In Kassel angekommen sind wir zum Infostand der Bahn gegangen und haben der jungen Angestellten erklärt dass sie meinen Namen nebst einem Stempel auf das Ticket schreiben soll. Sie war etwas überfordert, diese Vorgehensweise kannte sie nicht aber wir haben ihr gesagt dass die Schaffnerin im Zug uns angewiesen hat genau das zu machen (das das nur vielleicht geht habe ich vergessen zu erwähnen..), also hat sie brav den Namen von meinem Personalausweis abgeschrieben und einen Stempel auf das Ticket gehauen. Vielen Dank
meine Laune war gleich wieder besser.
Vor dem ICE Bahnhof Wilhelmshöhe gibt es neben den üblichen Intercity und sonstigen Hotels auch dieses Schmuckstück hier
keine Ahnung ob das im Rahmen einer Dokumenta entstanden ist (es gibt etliche Außenkunstwerke von früheren Documentas in Kassel) aber das ist jedefalls das witzigste Hotelschild das ich bisher gesehen habe. Fängt ja schon mal gut an.
mit der Tram 1 ging es dann erst mal in unser Hotel, von der Endhaltestelle der Tram muss man noch 10 Minuten den Berg rauflaufen zum Hotel das mitten im Schloßpark liegt.

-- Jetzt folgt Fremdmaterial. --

/-- For every form, ASL gives v*2 mod 256 with C = v[7], LSR gives v/2 with C = v[0]; N and Z come from the result, V stays, the incoming C is not used; in accumulator mode A is read and written with no bus access, in a memory mode there is one read and one write of EA; PC is PC_next; each has exactly the modes and opcode bytes of its rule. (R177, R178.) -/
def Obligations.ShiftsMoveTheEndBitToCarry : Prop :=
    (∀ (i : Instr) (s : State), i.mnemonic = .ASL →
      (i.mode = .acc ∧
        let v := s.a
        let r := BitVec.ofNat 8 (2 * v.toNat)
        exec i s = .next { s with a := r, p := { s.p with n := r.getLsbD 7, z := decide (r = 0), c := v.getLsbD 7 }, pc := s.pc + 1 }) ∨
      (∃ m : AddrMode, i.mode = .mem m ∧
        let e := effAddr m s
        let b := busRead e.1 e.2
        let v := b.1
        let r := BitVec.ofNat 8 (2 * v.toNat)
        exec i s = .next { busWrite e.1 r b.2 with
          p := { s.p with n := r.getLsbD 7, z := decide (r = 0), c := v.getLsbD 7 }, pc := pcNext i s })) ∧
    hasForms .ASL [(.acc, 0x0A), (.zp, 0x06), (.zpx, 0x16), (.abs, 0x0E), (.absx, 0x1E)] ∧
    (∀ (i : Instr) (s : State), i.mnemonic = .LSR →
      (i.mode = .acc ∧
        let v := s.a
        let r := BitVec.ofNat 8 (v.toNat / 2)
        exec i s = .next { s with a := r, p := { s.p with n := r.getLsbD 7, z := decide (r = 0), c := v.getLsbD 0 }, pc := s.pc + 1 }) ∨
      (∃ m : AddrMode, i.mode = .mem m ∧
        let e := effAddr m s
        let b := busRead e.1 e.2
        let v := b.1
        let r := BitVec.ofNat 8 (v.toNat / 2)
        exec i s = .next { busWrite e.1 r b.2 with
          p := { s.p with n := r.getLsbD 7, z := decide (r = 0), c := v.getLsbD 0 }, pc := pcNext i s })) ∧
    hasForms .LSR [(.acc, 0x4A), (.zp, 0x46), (.zpx, 0x56), (.abs, 0x4E), (.absx, 0x5E)]

/-- For every form, ROL gives (2*v + C) mod 256 with the new C = v[7], ROR gives v/2 + 128*C with the new C = v[0], where C is the carry before; N and Z come from the result, V stays; the accumulator and memory forms are as for ASL; PC is PC_next; each has exactly the modes and opcode bytes of its rule. (R179, R180.) -/
def Obligations.RotatesPassThroughCarry : Prop :=
    (∀ (i : Instr) (s : State), i.mnemonic = .ROL →
      (i.mode = .acc ∧
        let v := s.a
        let r := BitVec.ofNat 8 (2 * v.toNat + s.p.c.toNat)
        exec i s = .next { s with a := r, p := { s.p with n := r.getLsbD 7, z := decide (r = 0), c := v.getLsbD 7 }, pc := s.pc + 1 }) ∨
      (∃ m : AddrMode, i.mode = .mem m ∧
        let e := effAddr m s
        let b := busRead e.1 e.2
        let v := b.1
        let r := BitVec.ofNat 8 (2 * v.toNat + s.p.c.toNat)
        exec i s = .next { busWrite e.1 r b.2 with
          p := { s.p with n := r.getLsbD 7, z := decide (r = 0), c := v.getLsbD 7 }, pc := pcNext i s })) ∧
    hasForms .ROL [(.acc, 0x2A), (.zp, 0x26), (.zpx, 0x36), (.abs, 0x2E), (.absx, 0x3E)] ∧
    (∀ (i : Instr) (s : State), i.mnemonic = .ROR →
      (i.mode = .acc ∧
        let v := s.a
        let r := BitVec.ofNat 8 (v.toNat / 2 + 128 * s.p.c.toNat)
        exec i s = .next { s with a := r, p := { s.p with n := r.getLsbD 7, z := decide (r = 0), c := v.getLsbD 0 }, pc := s.pc + 1 }) ∨
      (∃ m : AddrMode, i.mode = .mem m ∧
        let e := effAddr m s
        let b := busRead e.1 e.2
        let v := b.1
        let r := BitVec.ofNat 8 (v.toNat / 2 + 128 * s.p.c.toNat)
        exec i s = .next { busWrite e.1 r b.2 with
          p := { s.p with n := r.getLsbD 7, z := decide (r = 0), c := v.getLsbD 0 }, pc := pcNext i s })) ∧
    hasForms .ROR [(.acc, 0x6A), (.zp, 0x66), (.zpx, 0x76), (.abs, 0x6E), (.absx, 0x7E)]

/-- For every form of AND, ORA and EOR, exec answers the next state in which A is A &, | or ^ the operand read, N and Z come from the result, and everything else is as the operand read left it but PC, which is PC_next; each has exactly the modes and opcode bytes of its rule. (R186, R187, R188.) -/
def Obligations.LogicalOperationsCombineAWithTheOperand : Prop :=
    (∀ (i : Instr) (s : State), i.mnemonic = .AND → ∃ o : Operand, i.mode = o.mode ∧
      let r := readOperand o s
      let v := s.a &&& r.1
      exec i s = .next { r.2 with a := v, p := { s.p with n := v.getLsbD 7, z := decide (v = 0) }, pc := pcNext i s }) ∧
    hasForms .AND [(.imm, 0x29), (.zp, 0x25), (.zpx, 0x35), (.abs, 0x2D), (.absx, 0x3D), (.absy, 0x39), (.indx, 0x21), (.indy, 0x31)] ∧
    (∀ (i : Instr) (s : State), i.mnemonic = .ORA → ∃ o : Operand, i.mode = o.mode ∧
      let r := readOperand o s
      let v := s.a ||| r.1
      exec i s = .next { r.2 with a := v, p := { s.p with n := v.getLsbD 7, z := decide (v = 0) }, pc := pcNext i s }) ∧
    hasForms .ORA [(.imm, 0x09), (.zp, 0x05), (.zpx, 0x15), (.abs, 0x0D), (.absx, 0x1D), (.absy, 0x19), (.indx, 0x01), (.indy, 0x11)] ∧
    (∀ (i : Instr) (s : State), i.mnemonic = .EOR → ∃ o : Operand, i.mode = o.mode ∧
      let r := readOperand o s
      let v := s.a ^^^ r.1
      exec i s = .next { r.2 with a := v, p := { s.p with n := v.getLsbD 7, z := decide (v = 0) }, pc := pcNext i s }) ∧
    hasForms .EOR [(.imm, 0x49), (.zp, 0x45), (.zpx, 0x55), (.abs, 0x4D), (.absx, 0x5D), (.absy, 0x59), (.indx, 0x41), (.indy, 0x51)]

/-- For every form of CMP, CPX and CPY, exec answers the next state in which C tells whether the register is at least the operand as unsigned numbers, Z whether they are equal, N is bit 7 of the 8-bit difference; no register but PC changes, V, D and I stay, and neither D nor the incoming C has an effect; each has exactly the modes and opcode bytes of its rule. (R189, R190, R191, R147.) -/
def Obligations.ComparesSetNZCFromTheDifference : Prop :=
    (∀ (i : Instr) (s : State), i.mnemonic = .CMP → ∃ o : Operand, i.mode = o.mode ∧
      let r := readOperand o s
      let d := BitVec.ofNat 8 (s.a.toNat + 256 - r.1.toNat)
      exec i s = .next { r.2 with
        p := { s.p with n := d.getLsbD 7, z := decide (s.a = r.1), c := decide (s.a.toNat ≥ r.1.toNat) }, pc := pcNext i s }) ∧
    hasForms .CMP [(.imm, 0xC9), (.zp, 0xC5), (.zpx, 0xD5), (.abs, 0xCD), (.absx, 0xDD), (.absy, 0xD9), (.indx, 0xC1), (.indy, 0xD1)] ∧
    (∀ (i : Instr) (s : State), i.mnemonic = .CPX → ∃ o : Operand, i.mode = o.mode ∧
      let r := readOperand o s
      let d := BitVec.ofNat 8 (s.x.toNat + 256 - r.1.toNat)
      exec i s = .next { r.2 with
        p := { s.p with n := d.getLsbD 7, z := decide (s.x = r.1), c := decide (s.x.toNat ≥ r.1.toNat) }, pc := pcNext i s }) ∧
    hasForms .CPX [(.imm, 0xE0), (.zp, 0xE4), (.abs, 0xEC)] ∧
    (∀ (i : Instr) (s : State), i.mnemonic = .CPY → ∃ o : Operand, i.mode = o.mode ∧
      let r := readOperand o s
      let d := BitVec.ofNat 8 (s.y.toNat + 256 - r.1.toNat)
      exec i s = .next { r.2 with
        p := { s.p with n := d.getLsbD 7, z := decide (s.y = r.1), c := decide (s.y.toNat ≥ r.1.toNat) }, pc := pcNext i s }) ∧
    hasForms .CPY [(.imm, 0xC0), (.zp, 0xC4), (.abs, 0xCC)]

/-- For both forms of BIT, exec answers the next state in which Z tells whether A & M is 0, N is M[7] and V is M[6], where M is the byte read at EA; A, C and everything else stay but PC, which is PC_next; it has exactly the modes and opcode bytes of its rule. (R192, R148.) -/
def Obligations.BitTestsAAgainstTheByte : Prop :=
    (∀ (i : Instr) (s : State), i.mnemonic = .BIT → ∃ m : AddrMode, i.mode = .mem m ∧
      let e := effAddr m s
      let b := busRead e.1 e.2
      exec i s = .next { b.2 with
        p := { s.p with n := b.1.getLsbD 7, v := b.1.getLsbD 6, z := decide (s.a &&& b.1 = 0) }, pc := pcNext i s }) ∧
    hasForms .BIT [(.zp, 0x24), (.abs, 0x2C)]

/-- For each of the eight branches and every offset byte, exec answers the next state that differs only in PC: trunc16(PC + 2 + sext8(offset)) when the predicate of R150 holds, else PC + 2; each has its one opcode byte. (R197, R198, R199, R200, R201, R202, R203, R204, R128, R150.) -/
def Obligations.BranchesMovePcByTheirPredicate : Prop :=
    (∀ (off : Byte) (s : State),
      let taken : Word := BitVec.ofInt 16 ((s.pc.toNat : Int) + 2 + off.toInt)
      let skipped : Word := BitVec.ofNat 16 (s.pc.toNat + 2)
      exec (.bcc off) s = .next { s with pc := if s.p.c = false then taken else skipped } ∧
      exec (.bcs off) s = .next { s with pc := if s.p.c = true then taken else skipped } ∧
      exec (.beq off) s = .next { s with pc := if s.p.z = true then taken else skipped } ∧
      exec (.bne off) s = .next { s with pc := if s.p.z = false then taken else skipped } ∧
      exec (.bmi off) s = .next { s with pc := if s.p.n = true then taken else skipped } ∧
      exec (.bpl off) s = .next { s with pc := if s.p.n = false then taken else skipped } ∧
      exec (.bvc off) s = .next { s with pc := if s.p.v = false then taken else skipped } ∧
      exec (.bvs off) s = .next { s with pc := if s.p.v = true then taken else skipped }) ∧
    hasForms .BCC [(.rel, 0x90)] ∧ hasForms .BCS [(.rel, 0xB0)] ∧ hasForms .BEQ [(.rel, 0xF0)] ∧ hasForms .BNE [(.rel, 0xD0)] ∧ hasForms .BMI [(.rel, 0x30)] ∧ hasForms .BPL [(.rel, 0x10)] ∧ hasForms .BVC [(.rel, 0x50)] ∧ hasForms .BVS [(.rel, 0x70)]

/-- Each flag instruction sets or clears exactly its flag; PC becomes PC_next; every other flag, register and byte of memory stays; each has its one opcode byte. (R205, R206, R207, R208, R209, R210, R211.) -/
def Obligations.FlagInstructionsAssignOneFlag : Prop :=
    (∀ s : State,
      exec .clc s = .next { s with p := { s.p with c := false }, pc := s.pc + 1 } ∧
      exec .sec s = .next { s with p := { s.p with c := true }, pc := s.pc + 1 } ∧
      exec .cli s = .next { s with p := { s.p with i := false }, pc := s.pc + 1 } ∧
      exec .sei s = .next { s with p := { s.p with i := true }, pc := s.pc + 1 } ∧
      exec .cld s = .next { s with p := { s.p with d := false }, pc := s.pc + 1 } ∧
      exec .sed s = .next { s with p := { s.p with d := true }, pc := s.pc + 1 } ∧
      exec .clv s = .next { s with p := { s.p with v := false }, pc := s.pc + 1 }) ∧
    hasForms .CLC [(.imp, 0x18)] ∧ hasForms .SEC [(.imp, 0x38)] ∧ hasForms .CLI [(.imp, 0x58)] ∧ hasForms .SEI [(.imp, 0x78)] ∧ hasForms .CLD [(.imp, 0xD8)] ∧ hasForms .SED [(.imp, 0xF8)] ∧ hasForms .CLV [(.imp, 0xB8)]

/-- PHA answers the next state after Push(A) with PC at PC_next and no flag changed; PLA answers the next state after Pull() with A the byte pulled, N and Z from it, and PC at PC_next; each has its one opcode byte. (R216, R217.) -/
def Obligations.AccumulatorPushAndPull : Prop :=
    (∀ s : State,
      exec .pha s = .next { push s.a s with pc := s.pc + 1 } ∧
      (let q := pull s
       exec .pla s = .next { q.2 with a := q.1, p := { s.p with n := q.1.getLsbD 7, z := decide (q.1 = 0) }, pc := s.pc + 1 })) ∧
    hasForms .PHA [(.imp, 0x48)] ∧ hasForms .PLA [(.imp, 0x68)]

/-- PHP pushes N<<7 | V<<6 | 1<<5 | b4<<4 | D<<3 | I<<2 | Z<<1 | C with b4 = P_B_PUSH_PHP and changes no flag; PLP pulls a byte and takes N, V, D, I, Z and C from its bits 7, 6, 3, 2, 1 and 0, bits 5 and 4 having no effect; PC becomes PC_next; each has its one opcode byte; the decided P_B_PUSH_PHP is 1. (R218, R219, R35.) -/
def Obligations.StatusPushAndPull : Prop :=
    (∀ s : State,
      exec .php s = .next { push (statusByte s.p s.params.bPushPhp) s with pc := s.pc + 1 } ∧
      (let q := pull s
       exec .plp s = .next { q.2 with p := flagsOfByte q.1, pc := s.pc + 1 })) ∧
    (∀ (f : Flags) (b4 : Bool), pack f b4 = statusByte f b4) ∧ (∀ v : Byte, unpack v = flagsOfByte v) ∧
    Params.decided.bPushPhp = true ∧ hasForms .PHP [(.imp, 0x08)] ∧ hasForms .PLP [(.imp, 0x28)]

/-- JMP abs answers the next state that differs only in PC, which is op16; JMP (abs) sets PC to Read16Bug(op16), low byte from op16 and high byte from (op16 & 0xFF00) | ((op16 + 1) & 0x00FF), and changes nothing but PC and the log of hook calls; JMP has exactly these two forms. (R220, R127.) -/
def Obligations.JumpsSetPc : Prop :=
    (∀ (a : Word) (s : State), exec (.jmpAbs a) s = .next { s with pc := a }) ∧
    (∀ (a : Word) (s : State),
      let lo := busRead a s
      let hi := busRead ((a &&& 0xFF00) ||| ((a + 1) &&& 0x00FF)) lo.2
      exec (.jmpInd a) s = .next { s with
        pc := BitVec.ofNat 16 (hi.1.toNat * 256 + lo.1.toNat), hookLog := hi.2.hookLog }) ∧
    hasForms .JMP [(.abs, 0x4C), (.ind, 0x6C)]

/-- JSR answers the next state after pushing the high byte and then the low byte of trunc16(PC + 2), with PC = op16; RTS answers the next state after pulling the low byte and then the high byte, with PC = trunc16(hi:lo + 1); no flag changes; each has its one opcode byte. (R221, R222.) -/
def Obligations.SubroutineCallAndReturn : Prop :=
    (∀ (a : Word) (s : State),
      let ret := (s.pc.toNat + 2) % 65536
      exec (.jsr a) s = .next { push (BitVec.ofNat 8 (ret % 256)) (push (BitVec.ofNat 8 (ret / 256)) s) with pc := a }) ∧
    (∀ s : State,
      let lo := pull s
      let hi := pull lo.2
      exec .rts s = .next { hi.2 with pc := BitVec.ofNat 16 (hi.1.toNat * 256 + lo.1.toNat + 1) }) ∧
    hasForms .JSR [(.abs, 0x20)] ∧ hasForms .RTS [(.imp, 0x60)]

/-- RTI answers the next state after pulling the status byte, from which all six flags come, then the low byte and the high byte of PC, with PC = hi:lo; it has its one opcode byte. (R223.) -/
def Obligations.ReturnFromInterruptPullsFlagsThenPc : Prop :=
    (∀ s : State,
      let q := pull s
      let lo := pull { q.2 with p := flagsOfByte q.1 }
      let hi := pull lo.2
      exec .rti s = .next { hi.2 with pc := BitVec.ofNat 16 (hi.1.toNat * 256 + lo.1.toNat) }) ∧
    (∀ s : State, ∃ t, exec .rti s = .next t ∧ t.p = flagsOfByte (pull s).1 ∧ t.nmiPending = s.nmiPending) ∧
    hasForms .RTI [(.imp, 0x40)]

Das Hotel ist ein Bau aus den 50er Jahren und wirkt daher auch schon ein bisschen retro aber sehr schick. Wir bekamen ein schönes Zimmer mit Balkon, haben uns Kaffe gemacht (eine Kapselmaschine war im Zimmer) und sind dann gleich wieder mit der Tram ins Zentrum gefahren. Dort steht am Friedrichsplatz das Aushängeschild der Documenta 2017: Der Parthenon der verbotenen Bücher:
es ist das Werk einer argentinischen Künstlerin und besteht aus lauter Büchern die irgendwo auf der Welt verboten sind oder waren. Die Künstlerin hatte um Buchspenden gebeten und das Werk ist noch im Bau
für den Freitag Nachmittag hatten wir keine Eintrittskarte, für die Werke die im Freien aufgestellt sind braucht man die auch nicht. Innen im Parthenon:
angeblich ist er genauso groß wie das Original auf der Akropolis.

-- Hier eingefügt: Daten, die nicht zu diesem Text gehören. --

/-- A byte pushed after a word: three bytes at SP and below, and nothing changes but memory and SP. -/
theorem push_pushWord_noHooks (v : Byte) (w : Word) {t : State} (ht : t = push v (pushWord w s)) :
    t = (s.setMem t.mem).setSP (s.sp - 3) ∧ t.byteAt (stackSlot (s.sp - 2)) = v ∧
      t.byteAt (stackSlot (s.sp - 1)) = loByte w ∧ t.byteAt (stackSlot s.sp) = hiByte w := by
  obtain ⟨hstate, hinv', hhi, hlo, -⟩ := pushWord_noHooks w hinv hwrite
  have hwrite' : (pushWord w s).params.writeHooks = [] := by rw [pushWord_params, hwrite]
  generalize pushWord w s = r at *
  have hsp : r.sp = s.sp - 2 := congrArg State.sp hstate
  have hself := push_byteAt_self v hinv' hwrite'
  have hother (a : Byte) (ha : a ≠ s.sp - 2) : (push v r).byteAt (stackSlot a) = r.byteAt (stackSlot a) :=
    push_byteAt_other v hinv' (by rwa [hsp, Ne, stackSlot_inj])
  rw [hsp] at hself
  rw [← ht] at hself hother
  refine ⟨?_, hself, (hother _ (by bv_omega)).trans hlo, (hother _ (by bv_omega)).trans hhi⟩
  rw [ht, push_noHooks v hwrite', hsp, hstate, BitVec.sub_sub]
  rfl

include hread

/-- A word pulled right after it was pushed comes back, and only memory tells of the two. -/
theorem pullWord_pushWord (w : Word) {t : State} (ht : t = pushWord w s) : pullWord t = (w, s.setMem t.mem) := by
  obtain ⟨hstate, -, hhi, hlo, -⟩ := pushWord_noHooks w hinv hwrite
  rw [← ht] at hstate hhi hlo
  have hsp : t.sp = s.sp - 2 := congrArg State.sp hstate
  have hslot : s.sp - 2 + 1 = s.sp - 1 := by bv_omega
  have hback : s.sp - 2 + 2 = s.sp := BitVec.sub_add_cancel _ _
  have hpull : pullWord t = (w, t.setSP (t.sp + 2)) :=
    pullWord_of_byteAt (by rw [hstate]; exact hread) (by rw [hsp, hslot, hlo]) (by rw [hsp, hback, hhi])
  rw [hpull, hsp, hback, hstate]
  rfl

/-- The return from the service undoes all of it but the bytes left in memory and the latch. -/
theorem returnFromInterrupt_takeNmi {t : State} (ht : t = takeNmi s) :
    returnFromInterrupt t = (s.setMem t.mem).setNmiPending false := by
  have hframe := push_pushWord_noHooks hinv hwrite (pack s.p s.params.bPushNmi) s.pc rfl
  have hservice := takeNmi_of_push hread rfl
  generalize push (pack s.p s.params.bPushNmi) (pushWord s.pc s) = r at hframe hservice
  obtain ⟨hstate, hstatus, hlo, hhi⟩ := hframe
  rw [← ht] at hservice
  have hbyte (a : Word) : t.byteAt a = r.byteAt a := by rw [hservice]; rfl
  have hsp : t.sp = s.sp - 3 := by rw [hservice, hstate]; rfl
  have hread' : t.params.readHooks = [] := by rw [hservice, hstate]; exact hread
  have hslot1 : s.sp - 3 + 1 = s.sp - 2 := by bv_omega
  have hslot2 : s.sp - 3 + 2 = s.sp - 1 := by bv_omega
  have hslot3 : s.sp - 3 + 3 = s.sp := BitVec.sub_add_cancel _ _
  rw [returnFromInterrupt_of_byteAt (f := s.p) hread' (by rw [hsp, hslot1, hbyte, hstatus])
    (by rw [hsp, hslot2, hbyte, hlo]) (by rw [hsp, hslot3, hbyte, hhi]), hsp, hslot3, hservice, hstate]
  rfl

end

/-- In a running state with the latch set the service is taken (60_exceptions R247). -/
theorem handleInterrupts_of_pending {s : State} (hrun : s.Running) (hpending : s.nmiPending = true) :
    handleInterrupts s = takeNmi s := by
  simp only [handleInterrupts, terminal_of_running hrun, hpending, if_true]

/-! ### The statements about stack and control flow -/

/-- Settles O29: both are by definition `implied` of one push or one pull. -/
theorem accumulatorPushAndPull : Obligations.AccumulatorPushAndPull := by
  refine ⟨fun s => ⟨rfl, rfl⟩, ?_, ?_⟩
  all_goals exact hasForms_of_opcodeMap (by decide +kernel)

/-- Settles O30: both are one push or one pull, and the status byte is R34's layout as a sum of bits. -/
theorem statusPushAndPull : Obligations.StatusPushAndPull := by
  refine ⟨fun s => ⟨?_, ?_⟩, pack_eq_statusByte, congrFun unpack_eq_flagsOfByte, rfl, ?_, ?_⟩
  · rw [← pack_eq_statusByte]
    rfl
  · rw [← unpack_eq_flagsOfByte]
    rfl
  all_goals exact hasForms_of_opcodeMap (by decide +kernel)

/-- Settles O31: the indirect jump is one `Read16Bug`, whose two reads O12 gives. -/
theorem jumpsSetPc : Obligations.JumpsSetPc := by
  obtain ⟨-, -, hbug⟩ := sixteenBitReadsAreTwoByteReads
  refine ⟨fun a s => rfl, fun a s => ?_, hasForms_of_opcodeMap (by decide +kernel)⟩
  calc exec (.jmpInd a) s = .next ((read16Bug a s).2.setPC (read16Bug a s).1) := rfl
    _ = _ := by
      rw [hbug a s]
      rfl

Wir fanden das sehr beeindruckend. Und wenn man sich anschaut was alles zu verbotenen Büchern erklärt wurde glaubt man es kaum. An der Stelle wo der Parthenon steht haben die Nazis im dritten Reich eine Bücherverbrunnung durchgeführt. Der Platz ist also sehr passend gewählt.
wer bitte verbietet das Tagebuch der Anne Frank? Leider gab es dazu (jedenfalls nicht vor Ort) keinerlei Informationen, aber die Liste würde mich wirklich interessieren. Bei Harry Potter habe ich die katholische Kirche in Verdacht.
am anderen Ende des Parthenon. Kassel liegt auf Hügeln, hier geht es leicht den Hang runter.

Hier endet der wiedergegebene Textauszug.